Start of DATA EXCERPTS

-- ==== Sys2Proof/Machine/Uses.lean ====
section
/-! DEFINITION. What each instruction reads and writes: registers, predicates, latency class, fence class (R41-R48,
R315). The scoreboard, the poison rules and the register-count check work on these lists. -/

namespace Sys2Proof

/-- The n consecutive registers from r on (R37, R121). -/
def Reg.regs : Reg → Nat → List Reg
  | .v n, k => (List.range k).map fun i => .v (n + i)
  | .w n, k => (List.range k).map fun i => .w (n + i)

/-- Registers a source operand reads; a constant or special operand reads none. -/
def Src.regs : Src → Nat → List Reg
  | .v n, k => (Reg.v n).regs k
  | .w n, k => (Reg.w n).regs k
  | _, _ => []

def regsZ (k : Nat) : Option Reg → List Reg
  | none => []
  | some r => r.regs k
def vRegsZ : Option Nat → List Reg
  | none => []
  | some n => [.v n]

/-- Register that a code of slot X or Y names (R40): banks 0 and 1, or 2 and 3. -/
def slotReg (hi : Bool) (e : Nat) : Nat := 4 * (e / 2) + e % 2 + (if hi then 2 else 0)

/-- The slot's operation reads its destination (R41). -/
def Slot.readsD (t : Slot) : Bool := (1 ≤ t.op && t.op ≤ 8) || (14 ≤ t.op && t.op ≤ 22)

def Slot.srcs (hi : Bool) (t : Slot) : List Reg :=
  (if t.op == 13 then [] else [Reg.v (slotReg hi t.s)]) ++ (if t.readsD then [Reg.v (slotReg hi t.d)] else [])

/-- Fixed latency of a slot's equivalent instruction (R41, R43). -/
def Slot.latency (t : Slot) : Nat :=
  if t.op == 3 || (14 ≤ t.op && t.op ≤ 24) || t.op == 29 || t.op == 30 then 6 else 4

/-- Guard and stall count; a pair has no guard (R41). -/
def Instr.hdr : Instr → Hdr
  | .iadd h _ _ _ _ => h
  | .isub h _ _ _ _ => h
  | .imul h _ _ _ _ => h
  | .imulh h _ _ _ _ => h
  | .imad h _ _ _ _ _ => h
  | .imadw h _ _ _ _ _ => h
  | .iadd64 h _ _ _ _ => h
  | .imin h _ _ _ _ => h
  | .imax h _ _ _ _ => h
  | .iabs h _ _ => h
  | .and h _ _ _ _ => h
  | .or h _ _ _ _ => h
  | .xor h _ _ _ _ => h
  | .shl h _ _ _ _ => h
  | .shr h _ _ _ _ => h
  | .sar h _ _ _ _ => h
  | .rotl h _ _ _ _ => h
  | .bfe h _ _ _ _ _ => h
  | .bfi h _ _ _ _ => h
  | .popc h _ _ => h
  | .clz h _ _ => h
  | .brev h _ _ => h
  | .sel h _ _ _ _ _ _ => h
  | .iset h _ _ _ _ _ => h
  | .pset h _ _ _ _ => h
  | .mov h _ _ _ => h
  | .lea h _ _ _ _ => h
  | .lea64 h _ _ _ _ _ => h
  | .idiv h _ _ _ _ => h
  | .irem h _ _ _ _ => h
  | .p2v h _ => h
  | .v2p h _ _ => h
  | .fadd h _ _ _ _ => h
  | .fsub h _ _ _ _ => h
  | .fmul h _ _ _ _ => h
  | .ffma h _ _ _ _ _ => h
  | .fmin h _ _ _ => h
  | .fmax h _ _ _ => h
  | .fset h _ _ _ _ => h
  | .famax h _ _ _ => h
  | .fneg h _ _ => h
  | .fabs h _ _ => h
  | .frcp h _ _ => h
  | .frsq h _ _ => h
  | .fsqrt h _ _ _ => h
  | .fex2 h _ _ => h
  | .flg2 h _ _ => h
  | .fsin h _ _ => h
  | .fcos h _ _ => h
  | .fscale h _ _ _ _ => h
  | .frnd h _ _ _ => h
  | .fclass h _ _ _ => h
  | .hadd2 h _ _ _ _ => h
  | .hmul2 h _ _ _ _ => h
  | .hfma2 h _ _ _ _ _ => h
  | .badd2 h _ _ _ _ => h
  | .bmul2 h _ _ _ _ => h
  | .bfma2 h _ _ _ _ _ => h
  | .hmnx2 h _ _ _ _ => h
  | .bmnx2 h _ _ _ _ => h
  | .cvt h _ _ _ _ _ => h
  | .cvtp h _ _ _ _ _ => h
  | .e4pk h _ _ _ _ _ _ => h
  | .e4up h _ _ _ => h
  | .fdot2 h _ _ _ _ _ _ => h
  | .nop h => h
  | .brx h _ _ => h
  | .ret h _ => h
  | .exit h => h
  | .sign h _ => h
  | .join h _ => h
  | .joinr h _ _ _ => h
  | .cdecl h _ _ _ => h
  | .yield h => h
  | .sleep h _ => h
  | .brk h _ => h
  | .isync h => h
  | .icinv h _ _ _ => h
  | .trap h _ => h
  | .ld h _ _ _ _ _ _ _ => h
  | .st h _ _ _ _ _ _ => h
  | .lda h _ _ _ _ _ _ _ => h
  | .strl h _ _ _ _ _ _ => h
  | .ldt h _ _ _ _ _ => h
  | .stt h _ _ _ _ => h
  | .pref h _ _ _ _ => h
  | .cwb h _ _ _ => h
  | .cinv h _ _ _ => h
  | .chint h _ _ _ => h
  | .own h _ _ => h
  | .tgive h _ _ => h
  | .ttake h _ _ => h
  | .vset h _ _ _ _ => h
  | .vclr h _ => h
  | .vqry h _ _ _ => h
  | .vaddrIa h _ _ _ => h
  | .vaddrVa h _ _ _ => h
  | .vfill h _ _ => h
  | .atom h _ _ _ _ _ _ _ => h
  | .acas h _ _ _ _ _ _ => h
  | .atomf h _ _ _ _ _ _ => h
  | .red h _ _ _ _ _ _ => h
  | .redf h _ _ _ _ _ => h
  | .lease h _ _ _ => h
  | .lrel h _ _ => h
  | .lchk h _ _ => h
  | .waita h _ _ _ _ _ _ _ => h
  | .awinit h _ _ => h
  | .awadd h _ _ _ => h
  | .awwait h _ _ _ => h
  | .fence h _ _ => h
  | .barSync h _ _ _ => h
  | .barArrive h _ _ _ => h
  | .barWait h _ _ => h
  | .cbarSync h _ _ _ => h
  | .cbarArrive h _ _ _ => h
  | .cbarWait h _ _ => h
  | .efence h => h
  | .tmma h _ _ _ _ _ _ _ _ => h
  | .tmmau h _ _ _ _ _ _ _ _ => h
  | .tperm h _ _ _ _ _ _ _ => h
  | .ttrn h _ _ _ _ _ _ => h
  | .trsum h _ _ _ _ _ _ _ => h
  | .tzero h _ _ _ _ => h
  | .tlda h _ _ _ _ _ _ => h
  | .tsta h _ _ _ _ _ _ _ _ => h
  | .tcommit h _ => h
  | .twait h _ _ => h
  | .ttest h _ _ => h
  | .tscl h _ _ _ => h
  | .tpred h _ _ _ _ => h
  | .tcls h _ _ => h
  | .tcancel h _ _ => h
  | .dslot h _ _ => h
  | .dmul h _ _ _ _ => h
  | .dfresh h _ => h
  | .dinval h _ _ => h
  | .dstat h _ _ _ => h
  | .cpy h _ _ _ => h
  | .cpyx h _ _ _ => h
  | .cpyk h _ _ _ => h
  | .cpyz h _ _ _ => h
  | .bsopen h _ _ _ => h
  | .bsrow h _ _ _ => h
  | .bsclose h _ _ => h
  | .cstat h _ _ _ => h
  | .bkon h _ _ _ => h
  | .bkoff h _ _ => h
  | .bkact h _ _ _ => h
  | .bkbc h _ _ _ => h
  | .bkmac h _ _ _ => h
  | .bkred h _ _ _ => h
  | .bkrd h _ _ _ => h
  | .bkclr h _ _ _ => h
  | .maxpy h _ _ _ => h
  | .mscal h _ _ _ => h
  | .msum h _ _ _ => h
  | .mfill h _ _ _ => h
  | .fput h _ _ _ => h
  | .fputs h _ _ _ => h
  | .fget h _ _ _ => h
  | .wcnt h _ _ _ => h
  | .srd h _ _ _ _ => h
  | .swr h _ _ _ _ => h
  | .rgset h _ _ _ => h
  | .ctxswOut h _ _ => h
  | .ctxswIn h _ _ => h
  | .ctxswDrop h _ _ => h
  | .pzap h _ _ _ => h
  | .launch h _ _ _ => h
  | .cancel h _ _ _ => h
  | .cntr h _ _ _ _ _ => h
  | .time h _ => h
  | .waitt h _ => h
  | .perf h _ _ _ => h
  | .stopr h _ _ => h
  | .halt h _ _ _ => h
  | .resume h _ _ => h
  | .iaddi h _ _ _ => h
  | .andi h _ _ _ => h
  | .ori h _ _ _ => h
  | .xori h _ _ _ => h
  | .shli h _ _ _ => h
  | .shri h _ _ _ => h
  | .sari h _ _ _ => h
  | .movi h _ _ => h
  | .movh h _ _ _ => h
  | .bra h _ => h
  | .call h _ _ => h
  | .pair stall _ _ => ⟨stall, 7, false⟩
  | _ => ⟨0, 7, false⟩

End of DATA EXCERPTS

**ASSIGNED TASK**
Return every line of the listing above where "instruction" appears.

**EXERCISE RESPONSE**
/-! DEFINITION. What each instruction reads and writes: registers, predicates, latency class, fence class (R41-R48,
/-- Fixed latency of a slot's equivalent instruction (R41, R43). -/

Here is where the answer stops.